GitHub Best Practices: Projects and Pipelines

Pipeline Documentation

  • All pipelines should provide users with documentation for usage, test data, expected outputs, and troubleshooting information. Mkdocs is the recommended tool to perform this action, however, other tools may be utilized. The template's (NextFlow, Snakemake) were written for mkdocs, and provide basic yaml markdown files provided for this use. They should be edited according to the pipelines function and user needs. Examples of the requirements for each page are provided in the templates.

    1. Background
      • Information on who the pipeline was developed for, and a statement if it's only been tested on Biowulf.
      • Also include a workflow image to summarize the pipeline.
    2. Getting Started
      • This should set the stage for all of the pipeline requirements. This should include the following pages:
        • Introduction
        • Setup Dependencies
        • Login to the cluster
        • Load an interactive session
    3. Preparing Files
      • This should include the following pages:
        • Configs
          • Cluster Config
          • Tools Config
          • Config YAML
            • User Parameters
            • References
        • Preparing Manifests
          • Samples Manifest
    4. Running the Pipeline
      • This should include all information about the various run commands provided within the pipeline.
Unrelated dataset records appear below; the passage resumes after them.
/-- The stage of an operation of a task of a core. -/
def State.setStage (s : State) (core : CoreId) (id : Nat) (stage : OpStage) : State :=
  let set (t : Task) : Task := { t with ops := t.ops.map (fun (o : PendOp) => if o.id = id then { o with stage } else o) }
  let setC (c : Core) : Core := { c with
    slots := c.slots.map (fun o => o.map set), hearth := c.hearth.map (fun (h : HearthRun) => { h with task := set h.task }) }
  if s.c.id = core then
    { s with t := set s.t, c := setC s.c }
  else { s with d := { s.d with cores := s.d.cores.map (fun (c : Core) => if c.id = core then setC c else c) } }

/-- A result that is a number under a label. -/
def plainResult (n : Nat) (label : Label) : Result := { data := BitVec.ofNat 512 n, tag := false, label, flags := 0 }

/-- The core on which a fire's issuing task stands, or stood when it was saved. -/
def State.homeOf (s : State) (tid : Tid) : CoreId :=
  match s.find tid with
  | some (c, _) => c
  | none => (s.d.savedOf tid).elim s.c.id (·.core)

/-- A hearth operation of the core in focus is executed: it is counted, and for a recorded job it is a chunk of its own. -/
def State.hearthDone (s : State) (job : BitVec 16) (src : Endpoint) : State :=
  (s.count 9).soloChunk job none 4 src

/-- Whether the core in focus takes a record: the entry check, and the core is the job's. -/
def State.admits (s : State) (r : SpawnRec) : Bool :=
  s.d.entryOk r.launch r.entry 0 && s.d.jobHolds (launchPart r.launch) (s.d.jobOfLaunch r.launch) s.c.id

/-- `SPAWN_REQUEST` (R157, R175): the target pushes the record, or refuses it. -/
def execSpawnRequest (core : CoreId) (src : Endpoint) (s : State) : Out :=
  .next (match s.takeFrom core src MsgKind.isSpawn with
    | some (.spawn tid op r, f) =>
      let from_ := Endpoint.core src
      let f := f.hearthDone (f.d.jobOfLaunch r.launch) src
      if f.c.fenced then f.setStage from_ op (.failed 0x12 0)
      else if !(f.admits r) then f.send from_ (.spawnRefused tid op false r)
      else (match f.dqPush r with
        | some f => f.setStage from_ op (.executed (plainResult r.tid.toNat r.clabel))
        | none => (f.count 6).send from_ (.spawnRefused tid op true r))
    | some (.fire tid r cell, f) =>
      let back := f.homeOf tid
      let job := f.d.jobOfLaunch r.launch
      if f.c.fenced ∨ !(f.admits r) then (f.hearthDone job src).send back (.fireRefused tid r cell (if f.c.fenced then 0x12 else 0x06))
      else
        let (r, f) := f.nameRecord { r with prio := minPrio r.prio (f.d.ceilOf r.launch r.entry) } 3 tid
        let f := f.hearthDone job src
        (match f.dqPush r with
         | some f => f
         | none => (f.count 6).send back (.fireRefused tid r cell 0x0E))
    | _ => s)

def MsgKind.isSpawnRefused : MsgKind → Bool
  | .spawnRefused _ _ _ _ => true
  | _ => false

/-- Whether a task that has a message to take is on no core but saved: the message waits for its return. -/
def State.away (s : State) (tid : Tid) : Bool := (s.find tid).isNone && (s.d.savedOf tid).isSome

/-- `SPAWNTO_REFUSAL` (R175, R176). -/
def execSpawntoRefusal (core : CoreId) (src : Endpoint) (s : State) : Out :=
  .next (match s.takeFrom core src MsgKind.isSpawnRefused with
    | some (.spawnRefused tid op bounce r, f) =>
      if s.away tid then s
      else (match f.focusTask core tid with
        | none => f
        | some f => match f.t.ops.find? (fun o => o.id == op) with
          | none => f
          | some o =>
            if !bounce then f.opFails o 0x06 0
            else if !f.t.roomInline then f.opFails o 0x0E 0
            else
              let f := f.spawned o r.tid
              { f with t := { f.t with bounced := f.t.bounced ++ [(r, some o.next)] } })
    | _ => s)

/-! ### Refused fires (R157) -/

def MsgKind.isFireRefused : MsgKind → Bool
  | .fireRefused _ _ _ _ => true
  | _ => false

/-- A bounced fire becomes a pending fire of its target, or is reported when that holds 256. -/
def State.pend (s : State) (target : CoreId) (r : SpawnRec) (cell : Nat) : State :=
  if (s.core target).pendFires.length < 256 then s.modCore target (fun c => { c with pendFires := c.pendFires ++ [r] })
  else s.report target 0x0E 0 (BitVec.ofNat 64 cell) (s.d.jobOfLaunch r.launch) r.launch r.clabel

/-- `FIRE_REFUSAL` (R157). -/
def execFireRefusal (core : CoreId) (src : Endpoint) (s : State) : Out :=
  .next (match s.takeFrom core src MsgKind.isFireRefused with
    | some (.fireRefused tid r cell cause, f) =>
      let target := Endpoint.core src
      let bounce := cause == 0x0E
      if s.away tid then s
      else (match f.find tid with
        | some (c, _) => (match f.focusTask c tid with
          | some f =>
            if !bounce then
              { f with t := { f.t with deferred := f.t.deferred ++ [(0x11, 0x100 ||| cause.setWidth 32, 0)] } }
            else if f.t.roomInline then { f with t := { f.t with bounced := f.t.bounced ++ [(r, none)] } }
            else f.pend target r cell
          | none => f)
        | none =>
          if bounce then f.pend target r cell
          else f.report target cause.toNat 0 (BitVec.ofNat 64 cell) (f.d.jobOfLaunch r.launch) r.launch r.clabel)
    | _ => s)

/-- `PENDING_FIRE_PUSH` (R157). -/
def execPendingFirePush (core : CoreId) (s : State) : Out :=
  .next (let f := s.focus core
    match f.c.pendFires with
    | r :: rest => (match f.dqPush r with
      | some f => { f with c := { f.c with pendFires := rest } }
      | none => s)
    | [] => s)

/-! ### Join and end (R177, R178) -/

/-- Writes counted at a doubleword. -/
def Device.writesAt (d : Device) (addr : Nat) : Nat := (d.writes.lookup (addr / 8)).getD 0

/-- `task.join` (R178). -/
def execTaskJoin (a : SReg) (s : State) : Out :=
  .next (s.issueNone Accept.none [a] (fun s => s.withLocal (s.rd a) 8 true (fun addr v page =>
    let s := (s.raiseLabel (page ||| s.lab a)).otherAgent
    if v = 0 then (s.acquire .part).finish true
    else
      let (r, c) := s.c.popBot (fun _ => s.t.roomInline)
      let s := { s with c }
      match r with
      | some r =>
        let ret := s.t.unitPc
        let s := s.finish true
        { s with t := { s.t with bounced := s.t.bounced ++ [(r, some ret)] } }
      | none => s.park (.join addr (s.d.writesAt addr)))))

/-- Whether the counter of a parked join has been written. -/
def State.joinWritten (s : State) (t : Task) : Bool :=
  match t.status with
  | .parked (.join addr n) => s.d.writesAt addr != n
  | _ => false

/-- `JOIN_WAKE` (R178). -/
def execJoinWake (core : CoreId) (tid : Tid) (s : State) : Out :=
  .next (match s.focusTask core tid with
    | some f => if f.joinWritten f.t then f.wake else s
    | none => s)

/-- The access of a task's end: −1 is added to the join counter. -/
def State.endAccess (s : State) (cap : Val) (addr : Nat) : Access :=
  { kind := .atom 2 .d, home := .slice (sliceCore (addr - 0x40000000)), addr, va := addr, n := 8, lo := addr, len := 8,
    data := BitVec.ofNat 512 (2 ^ 64 - 1), cmp := 0, vl := cap.label ||| s.t.clabel, al := cap.label ||| s.t.clabel,
    tag := false, keep := false, prio := s.t.prio, launch := s.t.launch, page := 0, comp := false, scope := .part,
    order := .rel }

/-- Sends the decrement to the slice of another core and waits for its answer. -/
def State.endRemote (s : State) (x : Access) (goal : CoreId) : State :=
  let (id, s) := s.newOp
  let o : PendOp := {
    id, pc := s.t.unitPc, word := s.t.word, next := s.t.pc + 4, dest := none, result := true, kind := .access x, stage := .sent,
    clabel := s.t.clabel, peer := false, host := false, seq := 0, cycle := s.d.cycle }
  let s := (s.addOp o).send goal (.access s.t.tid id x)
  ({ s with t := { s.t with arrival := some (s.t.unitPc, 0) } }).park .order

/-- Step 1 of R177: the decrement, unless it has been made already. -/
def State.endCount (s : State) (a : SReg) (k : State → State) : State :=
  let cap := s.rd a
  let addr := capCursor cap.bits
  if !cap.tag then k s
  else if s.t.arrival = some (s.t.unitPc, 0) then k { s with t := { s.t with arrival := none } }
  else match checkAccess cap memSpaces pATOM (addr : Int) 8 8 (some .shared) with
    | .error c => s.raise c 0 (causeValue c addr)
    | .ok _ =>
      if s.forbidden .shared addr 8 then s.raise 0x06 0 (causeValue 0x06 addr)
      else s.watched true true addr 8 (fun s => s.inOrder .part .rel addr 8 (fun s =>
        let s := s.raiseLabel cap.label
        let x := s.endAccess cap addr
        let goal := sliceCore (addr - 0x40000000)
        if goal = s.c.id then
          if s.d.fencedSlices.contains s.c.id then s.raise 0x11 0x18
          else match s.bankPerform x with
            | .error (c, detail) => s.raise c detail (causeValue c addr)
            | .ok (_, s) => k s
        else s.endRemote x goal))

/-- Whether a task's engine programs and operations have ended. -/
def State.enginesDone (s : State) : Bool :=
  let mine (o : Tid) : Bool := o == s.t.tid
  s.c.mx.all (fun o => !(mine o.owner && o.remote.isNone)) && s.c.cp.all (fun o => !mine o.owner) &&
  s.c.srt.all (fun o => !mine o.owner) &&
  (match s.t.anchor with
   | some x => [x.mprog, x.cprog, x.sprog].all (fun p => p.all (·.ended))
   | none => true)

/-- A handler task ends while its trapped task is not resumed: that one awaits notice without a slot (R332). -/
def State.handlerEnds (s : State) : State :=
  match s.t.trapped with
  | none => s
  | some area => { s with d := { s.d with saved := s.d.saved.map (fun v =>
      if v.area = area then { v with awaiting := true, slot := none } else v) } }

/-- Step 3 of R177. While engine work runs the task waits, and step 1 is not made again. -/
def State.endRun (s : State) : State :=
  if s.t.onHearth then { s with t := { s.t with status := .stopped, unitPc := s.t.pc } }
  else if !s.enginesDone then State.park { s with t := { s.t with arrival := some (s.t.unitPc, 0) } } .ending
  else ((s.closeChunk s.t).handlerEnds).endTask

/-- `task.end` (R177). -/
def execTaskEnd (a : SReg) (s : State) : Out :=
  .next (s.issueNone Accept.none [a] (fun s => s.endCount a (fun s =>
    match s.t.frames.getLast? with
    | some f =>
      ({ s with t := { s.t with frames := s.t.frames.dropLast, tidReg := f.tid } }).finishAt true f.ret
    | none => s.endRun)))

/-! ### Anchoring and yielding (R14, R179, R180) -/

/-- How many tiles a mask names. -/
def tileCount (m : BitVec 8) : Nat := (tilesOf m).length

/-- `task.anchor` (R179): the task is granted, or waits, at the end of its unit. -/
def execTaskAnchor (a : SReg) (s : State) : Out :=
  .next (s.issueNone Accept.none [a] (fun s =>
    let v := s.x a
    let limit := (s.d.kernelAt s.t.launch s.t.unitPc).elim 0 (·.anchor)
    if v = 0 ∨ 256 ≤ v.toNat then s.raise 0x02 1
    else if limit < tileCount (v.setWidth 8) then s.raise 0x06
    else if s.t.anchor.isSome then s.raise 0x01
    else
      let w : Wait := .anchor (v.setWidth 8) (s.lab a)
      let s := s.finish false
      let s := { s with t := { s.t with status := .parked w }, c := { s.c with anchorQ := s.c.anchorQ ++ [s.t.tid] } }
      s.record 5 s.t 0#16 s.t.pc 2))

/-- The cores on which the START tasks of a kernel are placed, in order (R329 step 6). -/
def Kernel.starts (k : Kernel) : List CoreId :=
  let l := k.region
  (rangeFrom 0 k.start).filterMap (fun i => l[i % l.length]?)

/-- The gang of a kernel. -/
def Kernel.gang (k : Kernel) : Option Nat := k.decls.findSome? (fun x => match x with | .gang i => some i | _ => none)

/-- The members of a gang. -/
def Graph.members (g : Graph) (gang : Nat) : List Kernel := g.kernels.filter (fun k => k.gang == some gang && k.start != 0)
This should include the following pages:
        • Pipeline Overview
        • Commands explained
        • Typical Workflow
    5. Expected Output
      • This should include all pertinent information about output files, including extensions that differentiate files.
    6. Running Test Data
      • This should walk the user through the steps of running the pipeline using test data. This should include the following pages:
        • Getting Started
        • About the test data
        • Submit the test data
        • Review outputs

Repository Management

Security settings

  • Two members of CCBR (creator and one manager) should be granted full administrative privileges to the repository to ensure the source code can be accessed by other members, as needed
  • Both the develop and master branch must be protected (IE have to have a PR to be changed)

CCBR Branch Strategy

Branch Naming

Branch Overview

  • All repositories should include a minimum of two branches at any time:
    • main (master)
    • dev
  • Additional branches should be created as needed. These would include feature branches, developed using individual, feature specific addition and hotfix branches, developed using individual, bug specific fixes.
  • Utilization of these branches should follow the documentation below.

Strategy Outline

  • We encourage the use of the Git Flow tools for some actions, available on Biowulf (module load gitflow). Our current branching strategy is based off of the Git Flow strategy shown below :

ref:https://nvie.com/posts/a-successful-git-branching-model/

  1. Master (named main or master)
    • branch that contains the current release / tagged version of the pipeline
    • merges from Dev branch or hotfix branch allowed
    • merges require actions_master_branch pass from GitHub actions. See GitHub actions #4 for more information testing requirements for merge
  2. Develop (named dev or activeDev)
    • branch that contains current dev
    • merges from feature branch allowed
    • merges require actions_dev_branch pass from GitHub actions. See GitHub actions #3 for more information testing requirements for merge
  3. Feature (named feature/unique_feature_name)
    • branch to develop new features that branches off the develop branch
    • recommended usages of git flow feature start unique_feature_name followed by git flow feature publish unique_feature_name
    • no merges into this branch are expected
  4. Hotfix (named unique_hotfix_name)
    • branches arise from a bug that has been discovered and must be resolved; it enables developers to keep working on their own changes on the develop branch while the bug is being fixed
    • recommended usage of git flow hotfix start unique_hotfix_name
    • no merges into this branch are expected

NOTE: While the git flow feature start command is recommended for feature branch merging, the git flow feature finish is not. Using the finish command will automatically merge the feature branch into the dev branch, without any testing, and regardless of divergence that may have occured during feature development.

General Workflow (Steps)

  1. Assuming that you have already cloned the repo and initiated git flow with git flow init
  2. Create a new feature and publish it git flow feature start unique_feature_name and then git flow feature publish unique_feature_name. The unique_feature_name will be created from the develop branch.
  3. Code normally, make frequent commits, push frequently to remote. These commits are added to the unique_feature_name branch.
  4. When you are ready to add your feature enhancements back to the develop branch, you may have to make sure that the develop branch has not marched forward while you were working on the unique_feature_name feature (This is possible as other may have added their PRs in the interim). If it has, then you may have to pull in changes made to develop branch into your unique_feature_name feature branch. This can be achieved using the GitHub web interface... merge developunique_feature_name. Resolve conflicts if any.
  5. Retest your unique_feature_name branch.
  6. Now send in a pull request using the GitHub web interface to pull your unique_feature_name into develop branch.
  7. Occasionally, we may create a new release branch from the develop branch and perform thorough E2E testing with fixes. Once, everything is working as expected, we pull the release branch back into develop and also push it to main with a version tag.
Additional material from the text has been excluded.